▶ _Your objective_
Starting at the line that contains "k).flights = s.flights := rfl" and ending at the line that contains "k).lcop = s.lcop := rfl", the lines below are to be given again exactly, with nothing added.

[[ Data to examine open ]]

-- ==== Sys2Proof/Laws/State.lean ====
section
/-! SUPPORT. What each update of the state leaves alone, field by field, and what reads what an update wrote. -/

namespace Sys2Proof.Machine

/-! ## setCore -/

@[simp] theorem State.setCore_cycle (s : State) (c : Nat) (k : Core) : (s.setCore c k).cycle = s.cycle := rfl
@[simp] theorem State.setCore_agenda (s : State) (c : Nat) (k : Core) : (s.setCore c k).agenda = s.agenda := rfl
@[simp] theorem State.setCore_late (s : State) (c : Nat) (k : Core) : (s.setCore c k).late = s.late := rfl
@[simp] theorem State.setCore_flaw (s : State) (c : Nat) (k : Core) : (s.setCore c k).flaw = s.flaw := rfl
@[simp] theorem State.setCore_focus (s : State) (c : Nat) (k : Core) : (s.setCore c k).focus = s.focus := rfl
@[simp] theorem State.setCore_freeCtr (s : State) (c : Nat) (k : Core) : (s.setCore c k).freeCtr = s.freeCtr := rfl
@[simp] theorem State.setCore_nextId (s : State) (c : Nat) (k : Core) : (s.setCore c k).nextId = s.nextId := rfl
@[simp] theorem State.setCore_hbm (s : State) (c : Nat) (k : Core) : (s.setCore c k).hbm = s.hbm := rfl
@[simp] theorem State.setCore_scratch (s : State) (c : Nat) (k : Core) : (s.setCore c k).scratch = s.scratch := rfl
@[simp] theorem State.setCore_weight (s : State) (c : Nat) (k : Core) : (s.setCore c k).weight = s.weight := rfl
@[simp] theorem State.setCore_hostMem (s : State) (c : Nat) (k : Core) : (s.setCore c k).hostMem = s.hostMem := rfl
@[simp] theorem State.setCore_peerMem (s : State) (c : Nat) (k : Core) : (s.setCore c k).peerMem = s.peerMem := rfl
@[simp] theorem State.setCore_tracked (s : State) (c : Nat) (k : Core) : (s.setCore c k).tracked = s.tracked := rfl
@[simp] theorem State.setCore_dirty (s : State) (c : Nat) (k : Core) : (s.setCore c k).dirty = s.dirty := rfl
@[simp] theorem State.setCore_discarded (s : State) (c : Nat) (k : Core) : (s.setCore c k).discarded = s.discarded := rfl
@[simp] theorem State.setCore_lineP (s : State) (c : Nat) (k : Core) : (s.setCore c k).lineP = s.lineP := rfl
@[simp] theorem State.setCore_lineH (s : State) (c : Nat) (k : Core) : (s.setCore c k).lineH = s.lineH := rfl
@[simp] theorem State.setCore_roots (s : State) (c : Nat) (k : Core) : (s.setCore c k).roots = s.roots := rfl
@[simp] theorem State.setCore_hroots (s : State) (c : Nat) (k : Core) : (s.setCore c k).hroots = s.hroots := rfl
@[simp] theorem State.setCore_ranges (s : State) (c : Nat) (k : Core) : (s.setCore c k).ranges = s.ranges := rfl
@[simp] theorem State.setCore_pins (s : State) (c : Nat) (k : Core) : (s.setCore c k).pins = s.pins := rfl
@[simp] theorem State.setCore_tlb (s : State) (c : Nat) (k : Core) : (s.setCore c k).tlb = s.tlb := rfl
@[simp] theorem State.setCore_dcache (s : State) (c : Nat) (k : Core) : (s.setCore c k).dcache = s.dcache := rfl
@[simp] theorem State.setCore_icache (s : State) (c : Nat) (k : Core) : (s.setCore c k).icache = s.icache := rfl
@[simp] theorem State.setCore_l1 (s : State) (c : Nat) (k : Core) : (s.setCore c k).l1 = s.l1 := rfl
@[simp] theorem State.setCore_resvs (s : State) (c : Nat) (k : Core) : (s.setCore c k).resvs = s.resvs := rfl
@[simp] theorem State.setCore_regions (s : State) (c : Nat) (k : Core) : (s.setCore c k).regions = s.regions := rfl
@[simp] theorem State.setCore_ilkPages (s : State) (c : Nat) (k : Core) : (s.setCore c k).ilkPages = s.ilkPages := rfl
@[simp] theorem State.setCore_jobs (s : State) (c : Nat) (k : Core) : (s.setCore c k).jobs = s.jobs := rfl
@[simp] theorem State.setCore_units (s : State) (c : Nat) (k : Core) : (s.setCore c k).units = s.units := rfl
@[simp] theorem State.setCore_sends (s : State) (c : Nat) (k : Core) : (s.setCore c k).sends = s.sends := rfl
@[simp] theorem State.setCore_peers (s : State) (c : Nat) (k : Core) : (s.setCore c k).peers = s.peers := rfl
@[simp] theorem State.setCore_dies (s : State) (c : Nat) (k : Core) : (s.setCore c k).dies = s.dies := rfl
@[simp] theorem State.setCore_flights (s : State) (c : Nat) (k : Core) : (s.setCore c k).flights = s.flights := rfl
@[simp] theorem State.setCore_mails (s : State) (c : Nat) (k : Core) : (s.setCore c k).mails = s.mails := rfl
@[simp] theorem State.setCore_joins (s : State) (c : Nat) (k : Core) : (s.setCore c k).joins = s.joins := rfl
@[simp] theorem State.setCore_kernels (s : State) (c : Nat) (k : Core) : (s.setCore c k).kernels = s.kernels := rfl
@[simp] theorem State.setCore_extents (s : State) (c : Nat) (k : Core) : (s.setCore c k).extents = s.extents := rfl
@[simp] theorem State.setCore_queues (s : State) (c : Nat) (k : Core) : (s.setCore c k).queues = s.queues := rfl
@[simp] theorem State.setCore_served (s : State) (c : Nat) (k : Core) : (s.setCore c k).served = s.served := rfl
@[simp] theorem State.setCore_lcaddr (s : State) (c : Nat) (k : Core) : (s.setCore c k).lcaddr = s.lcaddr := rfl
@[simp] theorem State.setCore_lcop (s : State) (c : Nat) (k : Core) : (s.setCore c k).lcop = s.lcop := rfl
@[simp] theorem State.setCore_lclevel (s : State) (c : Nat) (k : Core) : (s.setCore c k).lclevel = s.lclevel := rfl
@[simp] theorem State.setCore_lcres (s : State) (c : Nat) (k : Core) : (s.setCore c k).lcres = s.lcres := rfl
@[simp] theorem State.setCore_launches (s : State) (c : Nat) (k : Core) : (s.setCore c k).launches = s.launches := rfl
@[simp] theorem State.setCore_runs (s : State) (c : Nat) (k : Core) : (s.setCore c k).runs = s.runs := rfl
@[simp] theorem State.setCore_gone (s : State) (c : Nat) (k : Core) : (s.setCore c k).gone = s.gone := rfl
@[simp] theorem State.setCore_decs (s : State) (c : Nat) (k : Core) : (s.setCore c k).decs = s.decs := rfl
@[simp] theorem State.setCore_dones (s : State) (c : Nat) (k : Core) : (s.setCore c k).dones = s.dones := rfl
@[simp] theorem State.setCore_lastDie (s : State) (c : Nat) (k : Core) : (s.setCore c k).lastDie = s.lastDie := rfl
@[simp] theorem State.setCore_images (s : State) (c : Nat) (k : Core) : (s.setCore c k).images = s.images := rfl
@[simp] theorem State.setCore_mig (s : State) (c : Nat) (k : Core) : (s.setCore c k).mig = s.mig := rfl
@[simp] theorem State.setCore_rround (s : State) (c : Nat) (k : Core) : (s.setCore c k).rround = s.rround := rfl
@[simp] theorem State.setCore_sec (s : State) (c : Nat) (k : Core) : (s.setCore c k).sec = s.sec := rfl
@[simp] theorem State.setCore_power (s : State) (c : Nat) (k : Core) : (s.setCore c k).power = s.power := rfl
@[simp] theorem State.setCore_notices (s : State) (c : Nat) (k : Core) : (s.setCore c k).notices = s.notices := rfl
@[simp] theorem State.setCore_cxlFrozen (s : State) (c : Nat) (k : Core) : (s.setCore c k).cxlFrozen = s.cxlFrozen := rfl
@[simp] theorem State.setCore_reply (s : State) (c : Nat) (k : Core) : (s.setCore c k).reply = s.reply := rfl
@[simp] theorem State.setCore_data (s : State) (c : Nat) (k : Core) : (s.setCore c k).data = s.data := rfl

/-! ## setSlot -/

@[simp] theorem State.setSlot_cycle (s : State) (c n : Nat) (w : Slot) : (s.setSlot c n w).cycle = s.cycle := rfl
@[simp] theorem State.setSlot_agenda (s : State) (c n : Nat) (w : Slot) : (s.setSlot c n w).agenda = s.agenda := rfl
@[simp] theorem State.setSlot_late (s : State) (c n : Nat) (w : Slot) : (s.setSlot c n w).late = s.late := rfl
@[simp] theorem State.setSlot_flaw (s : State) (c n : Nat) (w : Slot) : (s.setSlot c n w).flaw = s.flaw := rfl
@[simp] theorem State.setSlot_focus (s : State) (c n : Nat) (w : Slot) : (s.setSlot c n w).focus = s.focus := rfl
@[simp] theorem State.setSlot_freeCtr (s : State) (c n : Nat) (w : Slot) : (s.setSlot c n w).freeCtr = s.freeCtr := rfl
@[simp] theorem State.setSlot_nextId (s : State) (c n : Nat) (w : Slot) : (s.setSlot c n w).nextId = s.nextId := rfl
@[simp] theorem State.setSlot_hbm (s : State) (c n : Nat) (w : Slot) : (s.setSlot c n w).hbm = s.hbm := rfl
@[simp] theorem State.setSlot_scratch (s : State) (c n : Nat) (w : Slot) : (s.setSlot c n w).scratch = s.scratch := rfl
@[simp] theorem State.setSlot_weight (s : State) (c n : Nat) (w : Slot) : (s.setSlot c n w).weight = s.weight := rfl
@[simp] theorem State.setSlot_hostMem (s : State) (c n : Nat) (w : Slot) : (s.setSlot c n w).hostMem = s.hostMem := rfl
@[simp] theorem State.setSlot_peerMem (s : State) (c n : Nat) (w : Slot) : (s.setSlot c n w).peerMem = s.peerMem := rfl
@[simp] theorem State.setSlot_tracked (s : State) (c n : Nat) (w : Slot) : (s.setSlot c n w).tracked = s.tracked := rfl
@[simp] theorem State.setSlot_dirty (s : State) (c n : Nat) (w : Slot) : (s.setSlot c n w).dirty = s.dirty := rfl
@[simp] theorem State.setSlot_discarded (s : State) (c n : Nat) (w : Slot) : (s.setSlot c n w).discarded = s.discarded := rfl
@[simp] theorem State.setSlot_lineP (s : State) (c n : Nat) (w : Slot) : (s.setSlot c n w).lineP = s.lineP := rfl
@[simp] theorem State.setSlot_lineH (s : State) (c n : Nat) (w : Slot) : (s.setSlot c n w).lineH = s.lineH := rfl
@[simp] theorem State.setSlot_roots (s : State) (c n : Nat) (w : Slot) : (s.setSlot c n w).roots = s.roots := rfl
@[simp] theorem State.setSlot_hroots (s : State) (c n : Nat) (w : Slot) : (s.setSlot c n w).hroots = s.hroots := rfl
@[simp] theorem State.setSlot_ranges (s : State) (c n : Nat) (w : Slot) : (s.setSlot c n w).ranges = s.ranges := rfl
@[simp] theorem State.setSlot_pins (s : State) (c n : Nat) (w : Slot) : (s.setSlot c n w).pins = s.pins := rfl
@[simp] theorem State.setSlot_tlb (s : State) (c n : Nat) (w : Slot) : (s.setSlot c n w).tlb = s.tlb := rfl
@[simp] theorem State.setSlot_dcache (s : State) (c n : Nat) (w : Slot) : (s.setSlot c n w).dcache = s.dcache := rfl
@[simp] theorem State.setSlot_icache (s : State) (c n : Nat) (w : Slot) : (s.setSlot c n w).icache = s.icache := rfl
@[simp] theorem State.setSlot_l1 (s : State) (c n : Nat) (w : Slot) : (s.setSlot c n w).l1 = s.l1 := rfl
@[simp] theorem State.setSlot_resvs (s : State) (c n : Nat) (w : Slot) : (s.setSlot c n w).resvs = s.resvs := rfl
@[simp] theorem State.setSlot_regions (s : State) (c n : Nat) (w : Slot) : (s.setSlot c n w).regions = s.regions := rfl
@[simp] theorem State.setSlot_ilkPages (s : State) (c n : Nat) (w : Slot) : (s.setSlot c n w).ilkPages = s.ilkPages := rfl
@[simp] theorem State.setSlot_jobs (s : State) (c n : Nat) (w : Slot) : (s.setSlot c n w).jobs = s.jobs := rfl
@[simp] theorem State.setSlot_units (s : State) (c n : Nat) (w : Slot) : (s.setSlot c n w).units = s.units := rfl
@[simp] theorem State.setSlot_sends (s : State) (c n : Nat) (w : Slot) : (s.setSlot c n w).sends = s.sends := rfl
@[simp] theorem State.setSlot_peers (s : State) (c n : Nat) (w : Slot) : (s.setSlot c n w).peers = s.peers := rfl
@[simp] theorem State.setSlot_dies (s : State) (c n : Nat) (w : Slot) : (s.setSlot c n w).dies = s.dies := rfl
@[simp] theorem State.setSlot_flights (s : State) (c n : Nat) (w : Slot) : (s.setSlot c n w).flights = s.flights := rfl
@[simp] theorem State.setSlot_mails (s : State) (c n : Nat) (w : Slot) : (s.setSlot c n w).mails = s.mails := rfl
@[simp] theorem State.setSlot_joins (s : State) (c n : Nat) (w : Slot) : (s.setSlot c n w).joins = s.joins := rfl
@[simp] theorem State.setSlot_kernels (s : State) (c n : Nat) (w : Slot) : (s.setSlot c n w).kernels = s.kernels := rfl
@[simp] theorem State.setSlot_extents (s : State) (c n : Nat) (w : Slot) : (s.setSlot c n w).extents = s.extents := rfl
@[simp] theorem State.setSlot_queues (s : State) (c n : Nat) (w : Slot) : (s.setSlot c n w).queues = s.queues := rfl
@[simp] theorem State.setSlot_served (s : State) (c n : Nat) (w : Slot) : (s.setSlot c n w).served = s.served := rfl
@[simp] theorem State.setSlot_lcaddr (s : State) (c n : Nat) (w : Slot) : (s.setSlot c n w).lcaddr = s.lcaddr := rfl
@[simp] theorem State.setSlot_lcop (s : State) (c n : Nat) (w : Slot) : (s.setSlot c n w).lcop = s.lcop := rfl
@[simp] theorem State.setSlot_lclevel (s : State) (c n : Nat) (w : Slot) : (s.setSlot c n w).lclevel = s.lclevel := rfl
@[simp] theorem State.setSlot_lcres (s : State) (c n : Nat) (w : Slot) : (s.setSlot c n w).lcres = s.lcres := rfl
@[simp] theorem State.setSlot_launches (s : State) (c n : Nat) (w : Slot) : (s.setSlot c n w).launches = s.launches := rfl
@[simp] theorem State.setSlot_runs (s : State) (c n : Nat) (w : Slot) : (s.setSlot c n w).runs = s.runs := rfl
@[simp] theorem State.setSlot_gone (s : State) (c n : Nat) (w : Slot) : (s.setSlot c n w).gone = s.gone := rfl
@[simp] theorem State.setSlot_decs (s : State) (c n : Nat) (w : Slot) : (s.setSlot c n w).decs = s.decs := rfl
@[simp] theorem State.setSlot_dones (s : State) (c n : Nat) (w : Slot) : (s.setSlot c n w).dones = s.dones := rfl
@[simp] theorem State.setSlot_lastDie (s : State) (c n : Nat) (w : Slot) : (s.setSlot c n w).lastDie = s.lastDie := rfl
@[simp] theorem State.setSlot_images (s : State) (c n : Nat) (w : Slot) : (s.setSlot c n w).images = s.images := rfl
@[simp] theorem State.setSlot_mig (s : State) (c n : Nat) (w : Slot) : (s.setSlot c n w).mig = s.mig := rfl
@[simp] theorem State.setSlot_rround (s : State) (c n : Nat) (w : Slot) : (s.setSlot c n w).rround = s.rround := rfl
@[simp] theorem State.setSlot_sec (s : State) (c n : Nat) (w : Slot) : (s.setSlot c n w).sec = s.sec := rfl
@[simp] theorem State.setSlot_power (s : State) (c n : Nat) (w : Slot) : (s.setSlot c n w).power = s.power := rfl
@[simp] theorem State.setSlot_notices (s : State) (c n : Nat) (w : Slot) : (s.setSlot c n w).notices = s.notices := rfl
@[simp] theorem State.setSlot_cxlFrozen (s : State) (c n : Nat) (w : Slot) : (s.setSlot c n w).cxlFrozen = s.cxlFrozen := rfl
@[simp] theorem State.setSlot_reply (s : State) (c n : Nat) (w : Slot) : (s.setSlot c n w).reply = s.reply := rfl
@[simp] theorem State.setSlot_data (s : State) (c n : Nat) (w : Slot) : (s.setSlot c n w).data = s.data := rfl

[[ Data to examine closed ]]

▶ _Solved exercise_
@[simp] theorem State.setCore_flights (s : State) (c : Nat) (k : Core) : (s.setCore c k).flights = s.flights := rfl
@[simp] theorem State.setCore_mails (s : State) (c : Nat) (k : Core) : (s.setCore c k).mails = s.mails := rfl
@[simp] theorem State.setCore_joins (s : State) (c : Nat) (k : Core) : (s.setCore c k).joins = s.joins := rfl
@[simp] theorem State.setCore_kernels (s : State) (c : Nat) (k : Core) : (s.setCore c k).kernels = s.kernels := rfl
@[simp] theorem State.setCore_extents (s : State) (c : Nat) (k : Core) : (s.setCore c k).extents = s.extents := rfl
@[simp] theorem State.setCore_queues (s : State) (c : Nat) (k : Core) : (s.setCore c k).queues = s.queues := rfl
@[simp] theorem State.setCore_served (s : State) (c : Nat) (k : Core) : (s.setCore c k).served = s.served := rfl
@[simp] theorem State.setCore_lcaddr (s : State) (c : Nat) (k : Core) : (s.setCore c k).lcaddr = s.lcaddr := rfl
@[simp] theorem State.setCore_lcop (s : State) (c : Nat) (k : Core) : (s.setCore c k).lcop = s.lcop := rfl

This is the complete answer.